Struktur bata yang tersusun rapi tersebut kemudian dilaporkan kepada pihak berwenang. Menindaklanjuti temuan itu, Balai Pelestarian Cagar Budaya (BPCB) Jawa Timur melakukan kajian arkeologis pada awal November 2016.
Dalam ekskavasi yang berlangsung selama tujuh hari, tim arkeolog berjumlah sembilan orang menemukan struktur purbakala yang diduga merupakan bangunan candi dari periode awal Kerajaan Majapahit, sekitar abad ke-12 Masehi.
Ketua tim arkeolog menyebutkan, ukuran dan karakter batu bata yang ditemukan memiliki kemiripan dengan bata penyusun candi-candi di kawasan Trowulan, yang dikenal sebagai pusat pemerintahan Majapahit pada masa lalu. Kesamaan tersebut memperkuat dugaan bahwa Situs Gapuro berkaitan erat dengan peradaban Majapahit.

Meski penelitian awal dilakukan dalam waktu terbatas akibat kendala anggaran, temuan ini dinilai memiliki potensi besar untuk dikembangkan melalui penelitian lanjutan. Para arkeolog menduga struktur tersebut bukan bangunan tunggal, melainkan bagian dari kompleks yang lebih luas, bahkan kemungkinan berfungsi sebagai gapura atau pintu masuk kawasan penting pada masanya.

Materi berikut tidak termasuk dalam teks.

/-- R51, R52, R55, R478: CMD_CTX_OPEN opens the context that its parameter names with its partition, queue depth, home port, failover
enable and privileges, expecting no sequence yet. R55: CMD_CTX_CLOSE of a context without commands closes it: its event queue is discarded,
frames that are no events stay. R41, R58: CMD_PORT_FAILOVER with ALL moves every open context to the port that its parameter names. R503: CMD_ERRLOG_READ returns the
oldest held index, the next index, and the held records whose indexes lie within the count asked from the first asked. -/
def Obligations.ContextCommandsAndErrlogRead : Prop :=
  (∀ (s : State) (m : Msg) (n part depth home fo privs : Nat), s.blk.takes m = true → m.opcode = 0x0003 →
    m.param = n + part * 2 ^ 16 + depth * 2 ^ 20 + home * 2 ^ 32 + fo * 2 ^ 33 + privs * 2 ^ 40 →
    0 < n → n < 4096 → part < 16 → 0 < depth → depth ≤ 256 → home < 2 → fo < 2 → privs < 32 → n ≠ m.ctx →
    ((s.blk.part part).st = 1 ∨ (s.blk.part part).st = 2) → (s.blk.ctx n).st = 0 →
    s.does (.cmdCtxOpen m) fun t => t.answered m stOK 0 [] ∧ (t.ctx n).st = 1 ∧ (t.ctx n).part = part ∧ (t.ctx n).depth = depth ∧
      (t.ctx n).home = home ∧ (t.ctx n).homeSet = true ∧ (t.ctx n).failover = (fo == 1) ∧ (t.ctx n).privs = privs ∧
      (t.ctx n).series = false ∧ (t.ctx n).replies = [] ∧
      { s.blk.measureCmd m with host := t.host } = t ∧ s.blk.ctxsBut t [n, m.ctx]) ∧
  (∀ (s : State) (m : Msg) (n : Nat), s.blk.takes m = true → m.opcode = 0x0004 → m.ctx = 0 → m.param = n → 0 < n → n < 4096 →
    (s.blk.ctx n).st = 1 → s.blk.spans = [] → s.blk.serves = [] → s.blk.canon →
    s.does (.cmdCtxClose m) fun t => t.answered m stOK 0 [] ∧ (t.ctx n).st = 0 ∧
      (t.ctx n).held = (s.blk.ctx n).held.filter (fun o => !o.event) ∧ { s.blk.measureCmd m with host := t.host } = t ∧ s.blk.ctxsBut t [n, 0]) ∧
  (∀ (s : State) (m : Msg), s.blk.takes m = true → m.opcode = 0x0907 → (m.param = 2 ∨ m.param = 3) → s.blk.canon →
    s.does (.cmdPortFailover m) fun t => t.answered m stOK 0 [] ∧
      (∀ n, (s.blk.ctx n).st = 1 → (t.ctx n).home = m.param - 2 ∧ (t.ctx n).st = 1) ∧ { s.blk.measureCmd m with host := t.host } = t) ∧
  (∀ (s : State) (m : Msg), s.blk.takes m = true → m.opcode = 0x0900 → m.param < 2 ^ 32 → leAt m.payload 0 8 ≤ 1023 →
    let oldest := match s.blk.err.recs with | r :: _ => r.index | [] => s.blk.err.next
    let recs := s.blk.err.recs.filter fun r => (r.index + 2 ^ 32 - m.param) % 2 ^ 32 < leAt m.payload 0 8
    s.does (.cmdErrlogRead m) fun t =>
      t.answered m stOK 0 (leBytes 4 oldest ++ leBytes 4 s.blk.err.next ++ recs.flatMap fun r => r.bytes) ∧ { s.blk.measureCmd m with host := t.host } = t ∧ s.blk.hostFor t m)

/-! ### Configuration space -/

/-- R63: CMD_CFG_READ of one word that belongs to no partition, as DV_ERR_CTL does, returns its value. R63, R513: CMD_CFG_WRITE of DV_ERR_CTL
with both fields in range writes it. R351: a write to DV_HBM_MAP while no partition exists sets the interleave mode. R530: writing 1 to a latched bit of DV_ALERT clears it, and MASK takes the value written. R381: a write to a table slot that holds a
current table sets or clears HOLD. -/
def Obligations.ConfigWordsReadAndWrite : Prop :=
  (∀ (s : State) (m : Msg), s.blk.takes m = true → m.opcode = 0x0100 → m.ctx = 0 → m.param = cfgBase + 0xE00 → leAt m.payload 0 8 = 1 →
    s.does (.cmdCfgRead m) fun t => t.answered m stOK 0 (leBytes 8 (s.blk.cfgGet 0xE00)) ∧ { s.blk with host := t.host } = t ∧ s.blk.hostFor t m) ∧
  (∀ (s : State) (m : Msg) (w : Nat), s.blk.writesOne m 0xE00 w = true → fld w 15 0 ≠ 0 → fld w 31 16 ≠ 0 → s.blk.canon →
    s.does (.cmdCfgWrite m) fun t => t.answered m stOK 0 [] ∧ t.cfgGet 0xE00 = w ∧ s.blk.cfgBut t [0xE00] ∧
      { s.blk.measureWrite m [0xE00] with host := t.host, cfg := t.cfg } = t ∧ s.blk.hostFor t m) ∧
  (∀ (s : State) (m : Msg) (w : Nat), s.blk.writesOne m 0x400 w = true → s.blk.parts = [] → s.blk.canon →
    s.does (.hbmMapWrite m) fun t => t.answered m stOK 0 [] ∧ t.cfgGet 0x400 = w ∧ s.blk.cfgBut t [0x400] ∧
      { s.blk.measureWrite m [0x400] with host := t.host, cfg := t.cfg } = t ∧ s.blk.hostFor t m) ∧
  (∀ (s : State) (m : Msg) (w : Nat), s.blk.writesOne m 0xF10 w = true → s.blk.canon →
    s.does (.alertClear m) fun t => t.answered m stOK 0 [] ∧
      t.board.alerts = s.blk.board.alerts - Nat.land s.blk.board.alerts (w % 16 / 2 * 2) ∧ t.cfgGet 0xF10 = fld w 11 9 * 0x200 ∧
      s.blk.cfgBut t [0xF10] ∧ { s.blk.measureWrite m [0xF10] with host := t.host, cfg := t.cfg, board := t.board } = t ∧
      { s.blk.board with alerts := t.board.alerts } = t.board ∧ s.blk.hostFor t m) ∧
  (∀ (s : State) (m : Msg) (h i w : Nat), s.blk.writesOne m (cfgHL h + 0x1000 + 8 * i) w = true → h < 16 → i < 64 →
    (s.blk.tab h i).st = 2 →
    s.does (.tableHoldWrite m) fun t => t.answered m stOK 0 [] ∧ (t.tab h i).hold = tbit w 12 ∧ (t.tab h i).st = 2 ∧
      (∀ g j, (g, j) ≠ (h, i) → t.tab g j = s.blk.tab g j) ∧ { s.blk.measureWrite m [cfgHL h + 0x1000 + 8 * i] with host := t.host, hls := t.hls } = t ∧ s.blk.hostFor t m)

Saat ini, Situs Gapuro tidak hanya menjadi objek penelitian arkeologi, tetapi juga mulai diperkenalkan kepada masyarakat sebagai destinasi wisata sejarah di Kabupaten Mojokerto. Keberadaannya diharapkan dapat menambah khazanah pengetahuan sejarah sekaligus meningkatkan kesadaran akan pentingnya pelestarian cagar budaya.